WORK TO COMPLETE:
Search the entries below for "phase" and copy each matching line.

--------------------------------------------------

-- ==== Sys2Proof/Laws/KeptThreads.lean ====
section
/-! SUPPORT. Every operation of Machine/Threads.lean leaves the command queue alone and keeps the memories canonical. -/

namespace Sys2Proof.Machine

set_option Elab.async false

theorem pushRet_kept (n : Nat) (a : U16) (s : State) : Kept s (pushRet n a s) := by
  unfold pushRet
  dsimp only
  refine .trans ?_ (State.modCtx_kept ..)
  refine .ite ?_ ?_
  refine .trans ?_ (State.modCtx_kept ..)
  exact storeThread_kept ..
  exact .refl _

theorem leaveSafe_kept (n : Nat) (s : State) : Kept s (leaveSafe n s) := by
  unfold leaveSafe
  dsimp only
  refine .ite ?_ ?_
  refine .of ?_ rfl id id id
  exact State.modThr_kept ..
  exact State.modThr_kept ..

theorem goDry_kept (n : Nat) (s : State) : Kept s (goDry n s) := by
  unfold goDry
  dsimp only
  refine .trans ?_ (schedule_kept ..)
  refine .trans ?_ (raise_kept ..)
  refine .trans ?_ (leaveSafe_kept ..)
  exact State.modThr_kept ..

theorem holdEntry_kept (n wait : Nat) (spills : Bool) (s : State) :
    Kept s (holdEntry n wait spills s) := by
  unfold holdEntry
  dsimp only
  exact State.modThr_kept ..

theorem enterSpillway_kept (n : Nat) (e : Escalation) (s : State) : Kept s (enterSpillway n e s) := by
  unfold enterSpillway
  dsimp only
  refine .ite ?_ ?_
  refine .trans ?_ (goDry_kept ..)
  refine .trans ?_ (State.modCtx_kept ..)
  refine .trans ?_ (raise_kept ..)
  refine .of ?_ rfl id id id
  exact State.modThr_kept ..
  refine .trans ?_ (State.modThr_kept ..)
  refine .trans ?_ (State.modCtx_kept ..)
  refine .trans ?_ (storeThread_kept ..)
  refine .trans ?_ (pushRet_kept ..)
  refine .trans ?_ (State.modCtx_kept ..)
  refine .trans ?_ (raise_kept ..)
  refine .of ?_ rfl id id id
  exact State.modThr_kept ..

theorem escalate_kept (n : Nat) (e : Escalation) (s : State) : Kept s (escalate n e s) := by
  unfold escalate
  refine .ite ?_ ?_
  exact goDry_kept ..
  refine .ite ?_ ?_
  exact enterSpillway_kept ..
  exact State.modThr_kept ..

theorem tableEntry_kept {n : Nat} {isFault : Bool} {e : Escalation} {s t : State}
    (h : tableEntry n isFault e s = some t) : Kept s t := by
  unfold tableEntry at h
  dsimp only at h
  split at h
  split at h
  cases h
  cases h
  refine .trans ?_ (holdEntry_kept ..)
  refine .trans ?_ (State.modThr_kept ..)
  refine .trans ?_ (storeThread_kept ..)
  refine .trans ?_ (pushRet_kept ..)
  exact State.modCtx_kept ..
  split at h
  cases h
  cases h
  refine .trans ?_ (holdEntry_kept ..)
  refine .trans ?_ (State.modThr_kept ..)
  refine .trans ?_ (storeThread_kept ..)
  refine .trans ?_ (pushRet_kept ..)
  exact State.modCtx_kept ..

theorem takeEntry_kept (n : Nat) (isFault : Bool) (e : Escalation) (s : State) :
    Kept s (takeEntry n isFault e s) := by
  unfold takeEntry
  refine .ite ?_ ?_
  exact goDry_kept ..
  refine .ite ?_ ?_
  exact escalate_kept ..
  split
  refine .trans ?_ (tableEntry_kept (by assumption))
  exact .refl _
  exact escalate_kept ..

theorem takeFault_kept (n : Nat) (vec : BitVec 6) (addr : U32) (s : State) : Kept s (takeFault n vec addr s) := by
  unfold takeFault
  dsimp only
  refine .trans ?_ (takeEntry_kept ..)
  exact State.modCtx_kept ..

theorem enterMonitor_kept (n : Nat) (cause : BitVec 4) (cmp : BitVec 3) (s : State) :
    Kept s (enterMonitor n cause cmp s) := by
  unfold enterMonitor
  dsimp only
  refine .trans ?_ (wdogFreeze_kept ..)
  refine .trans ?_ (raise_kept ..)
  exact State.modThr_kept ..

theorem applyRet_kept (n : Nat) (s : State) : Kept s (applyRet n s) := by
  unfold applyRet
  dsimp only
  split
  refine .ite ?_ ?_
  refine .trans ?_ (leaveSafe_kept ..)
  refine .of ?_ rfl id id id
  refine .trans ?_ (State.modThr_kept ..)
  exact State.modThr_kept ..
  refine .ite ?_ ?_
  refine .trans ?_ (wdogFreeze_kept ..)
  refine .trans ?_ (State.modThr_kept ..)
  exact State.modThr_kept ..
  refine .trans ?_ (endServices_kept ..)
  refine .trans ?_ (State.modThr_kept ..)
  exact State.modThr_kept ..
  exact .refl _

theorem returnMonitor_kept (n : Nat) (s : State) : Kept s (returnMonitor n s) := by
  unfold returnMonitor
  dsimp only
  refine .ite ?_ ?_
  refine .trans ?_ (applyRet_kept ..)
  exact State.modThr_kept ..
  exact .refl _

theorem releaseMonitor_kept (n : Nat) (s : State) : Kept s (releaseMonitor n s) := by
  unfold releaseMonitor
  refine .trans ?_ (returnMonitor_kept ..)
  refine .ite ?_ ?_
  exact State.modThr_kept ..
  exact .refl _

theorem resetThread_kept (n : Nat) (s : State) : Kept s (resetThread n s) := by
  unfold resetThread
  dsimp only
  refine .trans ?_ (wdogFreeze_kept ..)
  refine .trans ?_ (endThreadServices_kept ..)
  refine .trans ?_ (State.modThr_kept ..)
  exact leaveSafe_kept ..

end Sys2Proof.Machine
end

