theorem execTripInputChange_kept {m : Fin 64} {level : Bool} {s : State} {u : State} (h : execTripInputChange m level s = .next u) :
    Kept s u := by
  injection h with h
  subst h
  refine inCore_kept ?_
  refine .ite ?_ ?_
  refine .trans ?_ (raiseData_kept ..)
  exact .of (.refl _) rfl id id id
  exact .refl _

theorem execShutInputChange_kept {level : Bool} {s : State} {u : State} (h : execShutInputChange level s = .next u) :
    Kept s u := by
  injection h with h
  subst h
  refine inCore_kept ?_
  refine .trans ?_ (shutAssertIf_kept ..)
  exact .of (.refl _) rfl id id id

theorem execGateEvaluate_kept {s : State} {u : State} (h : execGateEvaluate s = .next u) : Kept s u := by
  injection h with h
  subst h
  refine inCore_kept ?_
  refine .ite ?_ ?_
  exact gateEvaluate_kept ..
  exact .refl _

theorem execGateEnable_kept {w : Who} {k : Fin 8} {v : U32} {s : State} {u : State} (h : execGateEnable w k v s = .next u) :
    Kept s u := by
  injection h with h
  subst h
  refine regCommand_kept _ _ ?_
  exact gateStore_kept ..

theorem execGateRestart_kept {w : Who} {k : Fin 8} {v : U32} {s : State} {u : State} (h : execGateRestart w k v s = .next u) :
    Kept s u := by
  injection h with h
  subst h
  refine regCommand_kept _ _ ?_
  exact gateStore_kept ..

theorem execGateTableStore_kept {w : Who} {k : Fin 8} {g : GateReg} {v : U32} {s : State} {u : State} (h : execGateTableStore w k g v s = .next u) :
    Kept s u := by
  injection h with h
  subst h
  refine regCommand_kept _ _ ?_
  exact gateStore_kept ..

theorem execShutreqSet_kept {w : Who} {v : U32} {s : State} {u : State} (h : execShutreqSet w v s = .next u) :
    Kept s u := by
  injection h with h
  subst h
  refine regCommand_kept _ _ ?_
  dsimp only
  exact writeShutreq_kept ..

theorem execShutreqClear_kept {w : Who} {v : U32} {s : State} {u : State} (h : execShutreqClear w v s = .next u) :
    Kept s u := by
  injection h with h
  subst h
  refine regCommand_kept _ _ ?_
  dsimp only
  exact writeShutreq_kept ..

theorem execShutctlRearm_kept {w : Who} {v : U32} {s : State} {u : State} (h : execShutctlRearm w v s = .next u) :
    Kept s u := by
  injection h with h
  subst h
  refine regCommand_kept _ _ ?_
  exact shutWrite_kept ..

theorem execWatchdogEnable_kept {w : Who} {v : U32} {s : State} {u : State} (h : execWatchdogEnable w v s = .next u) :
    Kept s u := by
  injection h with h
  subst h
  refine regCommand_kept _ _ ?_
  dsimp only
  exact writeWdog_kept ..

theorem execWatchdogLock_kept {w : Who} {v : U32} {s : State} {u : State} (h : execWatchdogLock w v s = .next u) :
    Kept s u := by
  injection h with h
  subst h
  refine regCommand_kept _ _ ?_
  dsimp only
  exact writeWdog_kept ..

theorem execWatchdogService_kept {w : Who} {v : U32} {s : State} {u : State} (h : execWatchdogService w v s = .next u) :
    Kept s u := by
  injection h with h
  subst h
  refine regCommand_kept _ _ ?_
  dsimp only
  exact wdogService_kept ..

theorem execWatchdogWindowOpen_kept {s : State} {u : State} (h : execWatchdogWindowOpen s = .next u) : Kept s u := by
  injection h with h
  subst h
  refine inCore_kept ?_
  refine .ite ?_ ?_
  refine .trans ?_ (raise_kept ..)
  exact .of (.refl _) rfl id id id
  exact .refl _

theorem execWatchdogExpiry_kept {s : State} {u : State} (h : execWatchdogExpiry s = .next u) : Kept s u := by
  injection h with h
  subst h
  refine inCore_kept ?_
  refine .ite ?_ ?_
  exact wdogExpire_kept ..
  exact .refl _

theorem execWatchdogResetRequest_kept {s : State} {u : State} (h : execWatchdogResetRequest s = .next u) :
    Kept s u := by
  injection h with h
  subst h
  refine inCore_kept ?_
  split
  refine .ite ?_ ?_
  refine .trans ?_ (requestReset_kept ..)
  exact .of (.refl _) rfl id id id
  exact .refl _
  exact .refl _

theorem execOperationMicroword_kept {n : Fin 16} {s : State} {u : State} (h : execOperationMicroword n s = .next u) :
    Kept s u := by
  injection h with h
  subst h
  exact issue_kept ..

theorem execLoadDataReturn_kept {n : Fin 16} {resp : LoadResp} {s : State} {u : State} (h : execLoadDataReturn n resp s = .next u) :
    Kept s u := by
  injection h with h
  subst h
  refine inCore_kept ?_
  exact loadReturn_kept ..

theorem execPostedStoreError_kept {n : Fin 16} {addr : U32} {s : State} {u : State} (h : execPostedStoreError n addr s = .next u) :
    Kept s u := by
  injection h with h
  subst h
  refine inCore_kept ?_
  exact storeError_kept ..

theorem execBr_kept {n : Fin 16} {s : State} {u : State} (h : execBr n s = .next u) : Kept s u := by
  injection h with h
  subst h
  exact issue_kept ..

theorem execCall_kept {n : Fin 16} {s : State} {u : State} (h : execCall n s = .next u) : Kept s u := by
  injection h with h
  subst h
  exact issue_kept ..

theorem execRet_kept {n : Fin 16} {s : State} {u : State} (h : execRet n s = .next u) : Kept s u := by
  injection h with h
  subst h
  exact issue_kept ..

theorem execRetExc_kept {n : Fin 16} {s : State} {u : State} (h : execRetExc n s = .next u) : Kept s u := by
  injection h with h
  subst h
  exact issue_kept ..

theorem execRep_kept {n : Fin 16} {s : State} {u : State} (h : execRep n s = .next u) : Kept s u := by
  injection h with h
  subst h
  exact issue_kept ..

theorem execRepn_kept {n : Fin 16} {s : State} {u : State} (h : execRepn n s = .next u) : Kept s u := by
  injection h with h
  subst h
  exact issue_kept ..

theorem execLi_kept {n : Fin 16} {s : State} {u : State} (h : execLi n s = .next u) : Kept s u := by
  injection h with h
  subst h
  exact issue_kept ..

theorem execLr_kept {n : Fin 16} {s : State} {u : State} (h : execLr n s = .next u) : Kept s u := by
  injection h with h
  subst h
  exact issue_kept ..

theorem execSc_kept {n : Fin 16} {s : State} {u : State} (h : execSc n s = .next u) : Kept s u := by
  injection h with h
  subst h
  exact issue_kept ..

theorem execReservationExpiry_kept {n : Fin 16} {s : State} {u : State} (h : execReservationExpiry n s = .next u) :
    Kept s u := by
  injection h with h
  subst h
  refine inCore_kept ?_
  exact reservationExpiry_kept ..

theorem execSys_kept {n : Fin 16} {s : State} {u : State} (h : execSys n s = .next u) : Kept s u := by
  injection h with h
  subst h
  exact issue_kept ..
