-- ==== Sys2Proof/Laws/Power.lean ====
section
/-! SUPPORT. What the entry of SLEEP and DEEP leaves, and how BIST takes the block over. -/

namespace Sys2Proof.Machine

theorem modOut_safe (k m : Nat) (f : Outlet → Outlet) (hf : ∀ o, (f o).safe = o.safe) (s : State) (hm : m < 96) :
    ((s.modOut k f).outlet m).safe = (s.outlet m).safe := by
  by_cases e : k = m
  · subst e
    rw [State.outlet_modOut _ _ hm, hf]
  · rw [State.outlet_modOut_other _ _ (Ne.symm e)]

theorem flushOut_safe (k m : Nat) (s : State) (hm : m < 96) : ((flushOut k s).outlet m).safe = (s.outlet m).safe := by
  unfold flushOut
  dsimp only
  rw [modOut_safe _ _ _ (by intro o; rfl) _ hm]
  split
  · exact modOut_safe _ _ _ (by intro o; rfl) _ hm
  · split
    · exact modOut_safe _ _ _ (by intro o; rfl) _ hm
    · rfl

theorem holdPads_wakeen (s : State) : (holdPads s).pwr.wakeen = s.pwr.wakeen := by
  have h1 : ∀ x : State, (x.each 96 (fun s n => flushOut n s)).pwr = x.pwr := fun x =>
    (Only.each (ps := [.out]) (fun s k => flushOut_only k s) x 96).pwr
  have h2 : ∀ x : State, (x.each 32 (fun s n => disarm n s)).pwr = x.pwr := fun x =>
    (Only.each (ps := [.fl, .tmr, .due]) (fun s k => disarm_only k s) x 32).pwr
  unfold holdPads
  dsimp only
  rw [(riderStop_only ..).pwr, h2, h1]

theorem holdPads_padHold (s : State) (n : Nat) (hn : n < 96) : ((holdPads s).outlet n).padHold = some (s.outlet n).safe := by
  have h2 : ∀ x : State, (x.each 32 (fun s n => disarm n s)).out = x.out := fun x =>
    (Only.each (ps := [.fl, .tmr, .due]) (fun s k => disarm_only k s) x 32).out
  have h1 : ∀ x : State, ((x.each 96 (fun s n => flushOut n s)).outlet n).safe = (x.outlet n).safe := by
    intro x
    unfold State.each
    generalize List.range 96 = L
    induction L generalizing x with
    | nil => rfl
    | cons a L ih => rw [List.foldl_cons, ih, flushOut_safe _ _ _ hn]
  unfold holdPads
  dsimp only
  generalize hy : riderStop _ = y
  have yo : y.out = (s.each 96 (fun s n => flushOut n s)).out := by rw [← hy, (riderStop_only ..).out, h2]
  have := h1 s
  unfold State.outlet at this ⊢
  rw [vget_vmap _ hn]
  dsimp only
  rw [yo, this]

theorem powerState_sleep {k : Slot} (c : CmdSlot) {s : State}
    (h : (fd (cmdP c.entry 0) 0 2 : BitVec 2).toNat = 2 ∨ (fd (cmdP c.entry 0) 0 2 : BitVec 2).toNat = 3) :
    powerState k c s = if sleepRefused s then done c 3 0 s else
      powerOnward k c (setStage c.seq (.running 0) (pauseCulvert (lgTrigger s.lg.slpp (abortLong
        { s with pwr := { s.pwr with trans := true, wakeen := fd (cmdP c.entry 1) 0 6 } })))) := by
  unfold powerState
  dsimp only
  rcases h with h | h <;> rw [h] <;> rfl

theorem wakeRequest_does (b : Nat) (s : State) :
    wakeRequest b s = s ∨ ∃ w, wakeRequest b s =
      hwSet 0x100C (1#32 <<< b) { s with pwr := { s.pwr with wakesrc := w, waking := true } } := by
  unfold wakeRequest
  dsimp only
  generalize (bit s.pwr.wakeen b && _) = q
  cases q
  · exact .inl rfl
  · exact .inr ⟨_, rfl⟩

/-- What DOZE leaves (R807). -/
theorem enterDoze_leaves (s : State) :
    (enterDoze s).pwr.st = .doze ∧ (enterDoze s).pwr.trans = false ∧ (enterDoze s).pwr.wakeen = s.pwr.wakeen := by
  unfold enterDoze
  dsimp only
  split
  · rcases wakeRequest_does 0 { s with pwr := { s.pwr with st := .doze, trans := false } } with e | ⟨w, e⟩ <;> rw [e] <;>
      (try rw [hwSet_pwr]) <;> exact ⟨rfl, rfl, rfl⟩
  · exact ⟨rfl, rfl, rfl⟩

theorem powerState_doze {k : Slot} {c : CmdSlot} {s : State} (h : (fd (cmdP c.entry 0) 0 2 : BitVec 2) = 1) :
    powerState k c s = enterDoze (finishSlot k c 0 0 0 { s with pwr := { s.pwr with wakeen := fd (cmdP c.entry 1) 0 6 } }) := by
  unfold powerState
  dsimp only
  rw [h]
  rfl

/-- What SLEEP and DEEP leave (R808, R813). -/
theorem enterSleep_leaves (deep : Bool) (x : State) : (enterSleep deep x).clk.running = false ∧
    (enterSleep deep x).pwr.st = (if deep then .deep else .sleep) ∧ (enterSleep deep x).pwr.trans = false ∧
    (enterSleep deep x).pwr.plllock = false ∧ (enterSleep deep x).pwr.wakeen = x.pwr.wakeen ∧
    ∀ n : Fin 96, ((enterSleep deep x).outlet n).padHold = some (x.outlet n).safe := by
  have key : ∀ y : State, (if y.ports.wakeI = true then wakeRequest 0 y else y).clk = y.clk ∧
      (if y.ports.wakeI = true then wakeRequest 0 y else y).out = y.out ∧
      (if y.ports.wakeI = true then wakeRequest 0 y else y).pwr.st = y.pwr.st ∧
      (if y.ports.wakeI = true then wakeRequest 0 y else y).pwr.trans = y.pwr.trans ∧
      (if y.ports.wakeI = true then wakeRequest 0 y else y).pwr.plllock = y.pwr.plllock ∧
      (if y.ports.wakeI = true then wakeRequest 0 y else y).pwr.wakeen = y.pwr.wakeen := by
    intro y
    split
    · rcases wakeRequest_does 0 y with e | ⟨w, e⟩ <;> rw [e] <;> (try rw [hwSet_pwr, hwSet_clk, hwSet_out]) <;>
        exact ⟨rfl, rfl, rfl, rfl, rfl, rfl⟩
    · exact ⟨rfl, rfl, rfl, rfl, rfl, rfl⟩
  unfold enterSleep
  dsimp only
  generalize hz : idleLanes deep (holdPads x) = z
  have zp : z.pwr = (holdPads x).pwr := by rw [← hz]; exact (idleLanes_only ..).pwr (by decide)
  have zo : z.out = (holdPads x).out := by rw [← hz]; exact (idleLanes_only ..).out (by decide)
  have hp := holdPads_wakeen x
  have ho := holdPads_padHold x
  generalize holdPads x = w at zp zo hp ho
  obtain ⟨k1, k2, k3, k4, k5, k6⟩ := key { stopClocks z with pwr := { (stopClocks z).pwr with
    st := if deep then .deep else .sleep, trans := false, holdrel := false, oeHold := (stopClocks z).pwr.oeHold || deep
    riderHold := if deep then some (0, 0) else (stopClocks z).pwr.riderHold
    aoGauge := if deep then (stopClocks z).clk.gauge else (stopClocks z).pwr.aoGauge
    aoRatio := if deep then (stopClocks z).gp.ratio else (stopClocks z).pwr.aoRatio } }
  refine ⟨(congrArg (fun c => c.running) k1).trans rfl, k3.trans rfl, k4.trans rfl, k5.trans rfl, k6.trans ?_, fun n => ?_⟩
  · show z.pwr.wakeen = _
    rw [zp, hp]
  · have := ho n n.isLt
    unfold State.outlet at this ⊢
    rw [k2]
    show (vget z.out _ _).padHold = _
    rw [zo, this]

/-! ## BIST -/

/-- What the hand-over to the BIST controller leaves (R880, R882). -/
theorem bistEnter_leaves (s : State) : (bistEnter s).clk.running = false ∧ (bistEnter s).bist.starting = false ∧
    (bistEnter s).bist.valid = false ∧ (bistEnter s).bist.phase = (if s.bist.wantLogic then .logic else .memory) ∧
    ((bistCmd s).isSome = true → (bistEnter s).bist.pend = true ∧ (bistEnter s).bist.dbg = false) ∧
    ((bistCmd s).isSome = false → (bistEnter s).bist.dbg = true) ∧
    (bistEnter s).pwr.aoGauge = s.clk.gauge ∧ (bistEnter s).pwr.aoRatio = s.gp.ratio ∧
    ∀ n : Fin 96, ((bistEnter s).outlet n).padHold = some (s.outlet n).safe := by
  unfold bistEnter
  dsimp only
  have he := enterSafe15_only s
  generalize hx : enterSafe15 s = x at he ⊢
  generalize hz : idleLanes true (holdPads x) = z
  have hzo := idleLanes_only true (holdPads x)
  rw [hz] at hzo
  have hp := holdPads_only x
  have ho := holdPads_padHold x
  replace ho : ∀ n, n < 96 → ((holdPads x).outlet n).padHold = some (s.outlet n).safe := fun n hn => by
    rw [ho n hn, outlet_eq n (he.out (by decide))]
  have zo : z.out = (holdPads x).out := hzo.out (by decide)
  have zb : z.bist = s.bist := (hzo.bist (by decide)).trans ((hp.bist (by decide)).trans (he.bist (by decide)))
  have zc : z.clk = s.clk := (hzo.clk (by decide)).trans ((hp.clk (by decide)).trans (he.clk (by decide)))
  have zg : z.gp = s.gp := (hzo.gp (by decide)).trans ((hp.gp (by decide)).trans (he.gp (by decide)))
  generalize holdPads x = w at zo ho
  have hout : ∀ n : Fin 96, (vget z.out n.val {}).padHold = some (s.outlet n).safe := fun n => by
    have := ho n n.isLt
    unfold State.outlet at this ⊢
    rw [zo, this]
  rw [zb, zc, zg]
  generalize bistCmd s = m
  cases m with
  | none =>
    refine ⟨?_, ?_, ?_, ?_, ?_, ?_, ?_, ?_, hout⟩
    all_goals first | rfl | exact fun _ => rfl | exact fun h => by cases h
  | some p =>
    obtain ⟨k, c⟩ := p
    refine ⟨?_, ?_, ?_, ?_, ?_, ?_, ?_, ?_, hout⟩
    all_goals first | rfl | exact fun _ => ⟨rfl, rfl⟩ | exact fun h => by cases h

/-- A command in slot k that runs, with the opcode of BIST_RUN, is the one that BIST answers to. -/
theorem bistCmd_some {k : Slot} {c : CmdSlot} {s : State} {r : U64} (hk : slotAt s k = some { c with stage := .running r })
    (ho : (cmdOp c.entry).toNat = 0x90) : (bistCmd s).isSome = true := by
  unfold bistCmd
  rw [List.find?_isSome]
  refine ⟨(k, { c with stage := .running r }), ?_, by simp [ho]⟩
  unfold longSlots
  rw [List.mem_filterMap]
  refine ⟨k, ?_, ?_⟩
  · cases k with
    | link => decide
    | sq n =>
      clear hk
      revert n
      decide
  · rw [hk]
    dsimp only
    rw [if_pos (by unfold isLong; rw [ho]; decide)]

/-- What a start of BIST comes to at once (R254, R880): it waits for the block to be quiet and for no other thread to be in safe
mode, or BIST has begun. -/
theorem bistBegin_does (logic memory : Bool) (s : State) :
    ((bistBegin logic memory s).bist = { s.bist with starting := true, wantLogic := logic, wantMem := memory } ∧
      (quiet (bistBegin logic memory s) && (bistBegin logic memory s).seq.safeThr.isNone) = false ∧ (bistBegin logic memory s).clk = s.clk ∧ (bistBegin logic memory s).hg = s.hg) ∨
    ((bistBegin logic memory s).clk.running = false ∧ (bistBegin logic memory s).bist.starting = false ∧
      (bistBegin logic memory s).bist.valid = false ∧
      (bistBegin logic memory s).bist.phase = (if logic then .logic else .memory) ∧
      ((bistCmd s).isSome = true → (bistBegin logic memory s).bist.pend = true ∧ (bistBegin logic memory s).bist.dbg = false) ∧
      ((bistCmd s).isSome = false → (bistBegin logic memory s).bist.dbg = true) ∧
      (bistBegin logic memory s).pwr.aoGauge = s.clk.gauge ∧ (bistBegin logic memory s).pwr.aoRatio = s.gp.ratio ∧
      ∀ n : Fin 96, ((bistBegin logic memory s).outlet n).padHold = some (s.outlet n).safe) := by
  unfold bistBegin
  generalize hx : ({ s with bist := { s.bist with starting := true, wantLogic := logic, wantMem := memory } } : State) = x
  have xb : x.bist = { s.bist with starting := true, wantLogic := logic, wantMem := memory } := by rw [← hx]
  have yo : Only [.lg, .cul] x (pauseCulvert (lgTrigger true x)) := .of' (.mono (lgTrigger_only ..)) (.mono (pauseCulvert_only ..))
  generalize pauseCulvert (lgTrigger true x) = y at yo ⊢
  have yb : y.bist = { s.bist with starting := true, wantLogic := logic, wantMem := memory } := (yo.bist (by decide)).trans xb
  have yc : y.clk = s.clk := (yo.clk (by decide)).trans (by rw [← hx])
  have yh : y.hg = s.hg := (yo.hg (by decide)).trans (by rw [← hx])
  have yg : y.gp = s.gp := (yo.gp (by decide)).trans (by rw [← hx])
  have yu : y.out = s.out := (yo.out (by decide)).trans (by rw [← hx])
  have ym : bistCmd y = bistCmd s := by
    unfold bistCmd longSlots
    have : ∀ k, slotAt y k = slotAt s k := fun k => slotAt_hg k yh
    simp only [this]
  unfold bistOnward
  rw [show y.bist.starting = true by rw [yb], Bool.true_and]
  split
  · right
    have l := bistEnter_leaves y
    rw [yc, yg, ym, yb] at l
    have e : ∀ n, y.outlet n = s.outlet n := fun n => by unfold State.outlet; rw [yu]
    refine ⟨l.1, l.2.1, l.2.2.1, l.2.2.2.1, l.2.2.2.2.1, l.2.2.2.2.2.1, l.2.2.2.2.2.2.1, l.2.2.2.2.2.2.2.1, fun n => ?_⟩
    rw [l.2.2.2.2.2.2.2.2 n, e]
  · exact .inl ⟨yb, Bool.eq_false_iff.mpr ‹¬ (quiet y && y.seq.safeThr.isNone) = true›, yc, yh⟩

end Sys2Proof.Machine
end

--------------------------------------------------

SOLUTION FOR THIS EXERCISE:
    (bistEnter s).bist.valid = false ∧ (bistEnter s).bist.phase = (if s.bist.wantLogic then .logic else .memory) ∧
      (bistBegin logic memory s).bist.phase = (if logic then .logic else .memory) ∧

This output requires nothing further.